Le coût élevé des véhicules électriques actuels s’explique, selon Rawlinson, par l’approche dominante dans l’industrie. “Je ne suis pas surpris que les voitures électriques soient chères. C’est parce que les constructeurs obtiennent l’autonomie principalement en augmentant la taille des batteries.”

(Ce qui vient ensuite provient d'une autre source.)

-- ==== Sys2Proof/Machine/Window.lean ====
section
/-! DEFINITION. Machine/Window.lean: slot operations, port configuration, rights, grants and the hold limit (R144 to
R155, R469, R514). -/

namespace Sys2Proof.Machine

/-- The link address of window slot m (R6). -/
def slotLink (m : Nat) : Nat := 0x1000000000 + 4096 * m

/-- A view violation of a burgee (R469, R470). -/
def State.viewViolation (s : State) (b origin addr : Nat) (write : Bool) (reason : Nat) : State :=
  (s.countSat LOG_VVCOUNT_COUNT).violation b origin 0x30
    [addr % 2 ^ 32, addr / 2 ^ 32, if write then 1 else 0, reason]

/-! ### Slot operations (R149) -/

/-- A write of TPn.SLOTOP with OP FREE or CLAIM. The VIEW_VIOLATION of a range that leaves the grants names the first slot
outside them, as a write, with reason 2 (log 82). -/
def State.slotOp (s : State) (o : Origin) (n num : Nat) (claim : Bool) : State :=
  if s.is (TP_SLOTRES_BUSY n) then s.countSat (TP_DROPS_DROPS n)
  else
    let first := s.get (TP_SLOTCMD_FIRST n)
    if num = 0 ∨ 2097151 < first + num - 1 then (s.set (TP_SLOTRES_RESULT n) 3).set (TP_SLOTRES_SKIPPED n) 0
    else
      let b := s.get (TPT_PORT_CFG_BURGEE n)
      let outside := ((List.range num).map (· + first)).find? (fun m => !s.granted b m)
      let s := s.set (TP_SLOTRES_BUSY n) 1
      let op : SlotOp := ⟨claim, first, num, 0, outside.isSome, orgOf o⟩
      let s := { s with ports := { s.ports with slotOps := tset none s.ports.slotOps n (some op) } }
      match outside with
      | some m => s.viewViolation b (orgOf o) (slotLink m) true 2
      | none => s

/-- SLOTOP_FREE (R149). -/
def execSlotopFree (o : Origin) (n : TaskPort) (num : Fin 4194304) (s : State) : Res := s.runOn (portDie n) fun s => s.slotOp o n num false
/-- SLOTOP_CLAIM (R149). -/
def execSlotopClaim (o : Origin) (n : TaskPort) (num : Fin 4194304) (s : State) : Res := s.runOn (portDie n) fun s => s.slotOp o n num true

/-- The slots of a range change in ascending order; the answer's second part counts those left unchanged. -/
def State.slotRun (s : State) (claim : Bool) : Nat → Nat → Nat → State × Nat
  | 0, _, k => (s, k)
  | n + 1, m, k =>
    let f := s.flag m
    if claim && f == slotFREE then State.slotRun (s.setFlag m slotHOST) claim n (m + 1) k
    else if !claim && (f == slotHOST || f == slotPOISONED) then State.slotRun (s.setFlag m slotFREE) claim n (m + 1) k
    else State.slotRun s claim n (m + 1) (k + 1)

/-- The next slots of a running operation, at most `k` of them. -/
def State.slotGo (s : State) (n k : Nat) : State :=
  match tget none s.ports.slotOps n with
  | none => s
  | some op =>
    if op.bad then s
    else
      let m := min k op.left
      let r := s.slotRun op.claim m op.next op.skipped
      { r.1 with ports := { r.1.ports with
        slotOps := tset none r.1.ports.slotOps n (some { op with next := op.next + m, left := op.left - m, skipped := r.2 }) } }

/-- A tick of every running slot operation: 16 slots in each of its 16 FCLK cycles (R149). -/
def State.slotsTick (s : State) : State := State.each s (fun n s => s.slotGo n 256) (s.ports.slotOps.map Prod.fst)

/-- SLOTOP_COMPLETE (R149): the operation ends. At most 256 slots are left for the cycles of this tick; an operation that
has more of its range before it has not reached its end. -/
def execSlotopComplete (n : TaskPort) (s : State) : Res := s.run fun s =>
  match tget none s.ports.slotOps n.val with
  | none => s
  | some op =>
    if !op.bad && decide (256 < op.left) then s
    else
      let s := s.slotGo n 256
      let op := (tget none s.ports.slotOps n.val).getD op
      let s := { s with ports := { s.ports with slotOps := tset none s.ports.slotOps n.val none } }
      let s := s.set (TP_SLOTRES_BUSY n) 0
      if op.bad then (s.set (TP_SLOTRES_RESULT n) 1).set (TP_SLOTRES_SKIPPED n) 0
      else (s.set (TP_SLOTRES_RESULT n) (if op.skipped = 0 then 0 else 2)).set (TP_SLOTRES_SKIPPED n) op.skipped

/-! ### Port configuration (R131, R153) -/

/-- DRAINING of a port. -/
def State.draining (s : State) (n : Nat) : Bool := !s.is (TPT_PORT_CFG_ENABLE n) && decide (0 < s.liveCount n)

/-- PORT_CFG_WRITE (R153). -/
def State.portCfg (s : State) (o : Origin) (n : Nat) (v : Nat) : State :=
  let d := portDie n
  let old := (s.rd (TPT_PORT_CFG n)).toNat
  let new := bitsOf v 0 21 + bitsOf v 31 1 * 2 ^ 31
  let en := bitAt v 31
  let wasEn := s.is (TPT_PORT_CFG_ENABLE n)
  let depth := bitsOf v 12 9
  let credit := s.get (TPT_CREDIT_CREDITED d)
  let mine := if wasEn then 2 * s.depthOf n else 0
  let want := if en then 2 * depth else 0
  let bad := (en && bitsOf v 0 12 == 0) || decide (depth = 0 ∨ 256 < depth) ||
    ((wasEn || s.draining n) && (bitsOf v 0 12 != bitsOf old 0 12 || depth != bitsOf old 12 9)) ||
    decide (98304 < credit - mine + want)
  let s := if bad then s.set (TPT_PORT_STAT_CFG_REJECT n) 1
    else
      let s := (s.wr (TPT_PORT_CFG n) (BitVec.ofNat 32 new)).set (TPT_CREDIT_CREDITED d) (credit - mine + want)
      if !en && s.ports.held.any (fun p => p.1 == n) then
        (State.set { s with ports := { s.ports with held := s.ports.held.filter (fun p => p.1 != n) } }
          (TP_HOIST_HOIST n) 0).countSat (TP_DROPS_DROPS n)
      else s
  s.event (orgOf o) 0x24 [n, old, new, if bad then 1 else 0]

def execPortCfgWrite (o : Origin) (n : TaskPort) (v : Word) (s : State) : Res := s.run fun s => s.portCfg o n v.toNat

/-! ### Rights (R154, R514) -/

/-- The payload of RIGHTS_CHANGE (R457). -/
def State.rightsEvent (s : State) (origin op result : Nat) : State :=
  s.event origin 0x23 [(s.rd TPT_RSEL).toNat, (s.rd TPT_RBASE_LO).toNat, (s.rd TPT_RBASE_HI).toNat,
    (s.rd TPT_RCNT_LO).toNat, (s.rd TPT_RCNT_HI).toNat, (s.rd TPT_ROWN).toNat, op + result * 2 ^ 16]

/-- An unused rights entry. -/
def Rights.init : Rights := ⟨false, 0, 0, 0, false, false⟩

/-- A write of TPT.RCMD (R154): its effect stands from its completion on; the staging registers cannot change before. -/
def State.rightsCmd (s : State) (o : Origin) (op : Nat) : State :=
  if s.is TPT_RSTAT_BUSY then s.rightsEvent (orgOf o) op 2
  else if op = 0 then s.logPriv o TPT_RCMD 0 0
  else
    let s := { s with ports := { s.ports with rcmd := some ⟨op, 0, orgOf o⟩ } }
    let s := s.set TPT_RSTAT_BUSY 1
    if op = 1 then s.logPriv o TPT_RCMD 1 0 else s

def execRightsRead (o : Origin) (s : State) : Res := s.run fun s => s.rightsCmd o 1
def execRightsSet (o : Origin) (s : State) : Res := s.run fun s => s.rightsCmd o 2
def execRightsClear (o : Origin) (s : State) : Res := s.run fun s => s.rightsCmd o 3

/-- The rights entry that the staging registers name. -/
def State.stagedRights (s : State) : Rights :=
  ⟨true, s.get TPT_RBASE_LO_BASE_LO + s.get TPT_RBASE_HI_BASE_HI * 2 ^ 32,
    s.get TPT_RCNT_LO_CNT_LO + s.get TPT_RCNT_HI_CNT_HI * 2 ^ 32, s.get TPT_ROWN_BURGEE, s.is TPT_ROWN_READ,
    s.is TPT_ROWN_WRITE⟩

/-- RIGHTS_CMD_COMPLETE (R154). -/
def execRightsCmdComplete (s : State) : Res := s.run fun s =>
  match s.ports.rcmd with
  | none => s
  | some r =>
    let s := { s with ports := { s.ports with rcmd := none } }
    let s := s.set TPT_RSTAT_BUSY 0
    let i := s.get TPT_RSEL_ENTRY
    if r.op = 1 then
      let e := tget Rights.init s.ports.rights i
      let s := ((s.set TPT_RBASE_LO_BASE_LO e.base).set TPT_RBASE_HI_BASE_HI (e.base / 2 ^ 32)).set TPT_RCNT_LO_CNT_LO e.cnt
      let s := ((s.set TPT_RCNT_HI_CNT_HI (e.cnt / 2 ^ 32)).set TPT_ROWN_BURGEE e.burgee).set TPT_ROWN_READ
        (if e.rd then 1 else 0)
      (s.set TPT_ROWN_WRITE (if e.wr then 1 else 0)).set TPT_RSTAT_ERR 0
    else if r.op = 2 then
      let e := s.stagedRights
      let bad := e.cnt = 0 ∨ s.capacity < e.base + e.cnt - 1 ∨ e.burgee = 0
      let err := if bad then 1 else 0
      let s := if bad then s else { s with ports := { s.ports with rights := tset Rights.init s.ports.rights i e } }
      (s.set TPT_RSTAT_ERR err).rightsEvent r.origin 2 err
    else
      (State.set { s with ports := { s.ports with rights := tset Rights.init s.ports.rights i Rights.init } }
        TPT_RSTAT_ERR 0).rightsEvent r.origin 3 0

/-! ### Grants (R147, R155) -/

def Grant.init : Grant := ⟨false, 0, 0, 0⟩

/-- The payload of GRANT_CHANGE (R457). -/
def State.grantEvent (s : State) (origin op result : Nat) : State :=
  s.event origin 0x22 [(s.rd WIN_GSEL).toNat, (s.rd WIN_GBASE).toNat, (s.rd WIN_GCNT).toNat, (s.rd WIN_GOWN).toNat, op,
    result]

/-- A write of WIN.GCMD. -/
def State.grantCmd (s : State) (o : Origin) (op : Nat) : State :=
  if s.is WIN_GSTAT_BUSY then s.grantEvent (orgOf o) op 4
  else if op = 0 then s.logPriv o WIN_GCMD 0 0
  else
    let s := State.set { s with win := { s.win with gcmd := some ⟨op, 0, orgOf o⟩ } } WIN_GSTAT_BUSY 1
    if op = 1 then s.logPriv o WIN_GCMD 1 0 else s

def execGrantRead (o : Origin) (s : State) : Res := s.run fun s => s.grantCmd o 1
def execGrantSet (o : Origin) (s : State) : Res := s.run fun s => s.grantCmd o 2
def execGrantRevoke (o : Origin) (s : State) : Res := s.run fun s => s.grantCmd o 3

/-- Slots of a range that a new range of the same entry does not keep. -/
def leaving (base num : Nat) (keep : Option (Nat × Nat)) : List Nat :=
  ((List.range num).map (· + base)).filter (fun m => match keep with
    | some (b, n) => !(decide (b ≤ m) && decide (m < b + n))
    | none => true)

/-- Revoking slots: each returns to FREE, in no grant (R144). -/
def State.revoke (s : State) : List Nat → State
  | [] => s
  | m :: ms => State.revoke (s.setFlag m slotFREE) ms

/-- The effect of a SET and its error (R147). A range that is empty, leaves the window or is given to burgee 0 answers RANGE;
for burgee 0 the spec names no code (log 83). -/
def State.grantSet (s : State) (i : Nat) (g : Grant) : State × Nat :=
  let old := tget Grant.init s.win.grants i
  if g.num = 0 ∨ 2097152 < g.base + g.num ∨ g.burgee = 0 then (s, 2)
  else if s.win.grants.any (fun p => p.1 != i && p.2.valid && decide (p.2.base < g.base + g.num) &&
      decide (g.base < p.2.base + p.2.num)) then (s, 1)
  else
    let gone := if old.valid then
        leaving old.base old.num (if old.burgee = g.burgee then some (g.base, g.num) else none)
      else []
    if gone.any (fun m => s.flag m == slotDEVICE) then (s, 3)
    else
      let s := s.revoke gone
      ({ s with win := { s.win with grants := tset Grant.init s.win.grants i g } }, 0)

/-- The effect of a REVOKE and its error (R147). -/
def State.grantRevoke (s : State) (i : Nat) : State × Nat :=
  let old := tget Grant.init s.win.grants i
  if !old.valid then (s, 2)
  else
    let gone := leaving old.base old.num none
    if gone.any (fun m => s.flag m == slotDEVICE) then (s, 3)
    else
      let s := s.revoke gone
      ({ s with win := { s.win with grants := tset Grant.init s.win.grants i Grant.init } }, 0)

/-- GRANT_CMD_COMPLETE (R147): the operation takes effect and ends. -/
def execGrantCmdComplete (s : State) : Res := s.run fun s =>
  match s.win.gcmd with
  | none => s
  | some r =>
    let s := State.set { s with win := { s.win with gcmd := none } } WIN_GSTAT_BUSY 0
    let i := s.get WIN_GSEL_ENTRY
    if r.op = 1 then
      let g := tget Grant.init s.win.grants i
      let s := ((s.set WIN_GBASE_BASE g.base).set WIN_GCNT_NUM g.num).set WIN_GOWN_BURGEE g.burgee
      (s.set WIN_GOWN_VALID (if g.valid then 1 else 0)).set WIN_GSTAT_ERR 0
    else
      let q := if r.op = 2 then s.grantSet i ⟨true, s.get WIN_GBASE_BASE, s.get WIN_GCNT_NUM, s.get WIN_GOWN_BURGEE⟩
        else s.grantRevoke i
      (q.1.set WIN_GSTAT_ERR q.2).grantEvent r.origin r.op q.2

/-! ### The hold limit (R150, R151) -/

/-- The sweep period in ticks: LIMIT_MS / 2 milliseconds, values 1 to 9 acting as 10. -/
def State.sweepPeriod (s : State) : Nat := (max 10 (s.get WIN_HOLD_LIMIT_MS)) * 50000

/-- One visit of a slot that is HOST: its age rises, and a breach is declared when it reaches 3. -/
def State.visit (s : State) (m : Nat) : State :=
  let a := tget 0 s.win.ages m
  if s.flag m ≠ slotHOST ∨ 3 ≤ a then s
  else
    let s := { s with win := { s.win with ages := tset 0 s.win.ages m (a + 1) } }
    if a + 1 = 3 then
      let b := ((s.grantOf? m).map Grant.burgee).getD 0
      ((s.countSat WIN_BREACH_COUNT).event (orgInt 9 0 0) 0x33 [m, b]).failAssumption 8 (fun x => x.burgee == b)
    else s

/-- HOLD_SWEEP (R150). -/
def execHoldSweep (s : State) : Res := s.run fun s =>
  if s.get WIN_HOLD_LIMIT_MS = 0 ∨ s.now < s.win.sweptAt + s.sweepPeriod then s
  else
    let s := { s with win := { s.win with sweptAt := s.now } }
    State.each s (fun m s => s.visit m) (s.win.flags.map Prod.fst)

/-- A write of WIN.HOLD.LIMIT_MS (R150). -/
def State.holdWrite (s : State) (o : Origin) (v : Nat) : State :=
  (State.set { s with win := { s.win with sweptAt := s.now } } WIN_HOLD_LIMIT_MS v).logPriv o WIN_HOLD v 0

/-- WIN_HOLD_WRITE (R150). -/
def execWinHoldWrite (o : Origin) (v : Word) (s : State) : Res := s.run fun s => s.holdWrite o v.toNat

end Sys2Proof.Machine
end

Cette stratégie crée un cercle vicieux : plus d’autonomie exige plus de batteries, ce qui augmente les coûts et pénalise l’accessibilité des véhicules électriques. “Comment rendre ces véhicules abordables dans ces conditions ? C’est impossible si vous devez y mettre toutes ces batteries coûteuses.”

La technologie développée par Lucid permettrait de briser ce cycle, en offrant l’autonomie nécessaire sans le surcoût associé aux batteries surdimensionnées. “Cela va se vérifier dans les prochaines années. Les gens ne le voient pas aujourd’hui parce que nous avons des voitures haut de gamme qui rivalisent avec Mercedes et Porsche. Mais cela deviendra évident quand nous aurons des voitures plus abordables.”

Rawlinson pointe également du doigt la fiabilité insuffisante des infrastructures de recharge publiques comme frein majeur à l’adoption massive. “Actuellement, nous n’avons pas d’infrastructure fiable et nous n’avons pas assez de voitures avec une autonomie suffisante. C’est une expérience horrible pour beaucoup d’utilisateurs.”

Face à ces défis, la vision de Lucid représente une voie alternative prometteuse. En privilégiant l’efficience plutôt que la simple augmentation de la capacité des batteries, l’entreprise trace un chemin vers des véhicules électriques plus performants, plus légers et potentiellement plus abordables. Dans un marché où la plupart des constructeurs suivent la même approche, cette perspective dissidente pourrait bien représenter l’avenir de la mobilité électrique.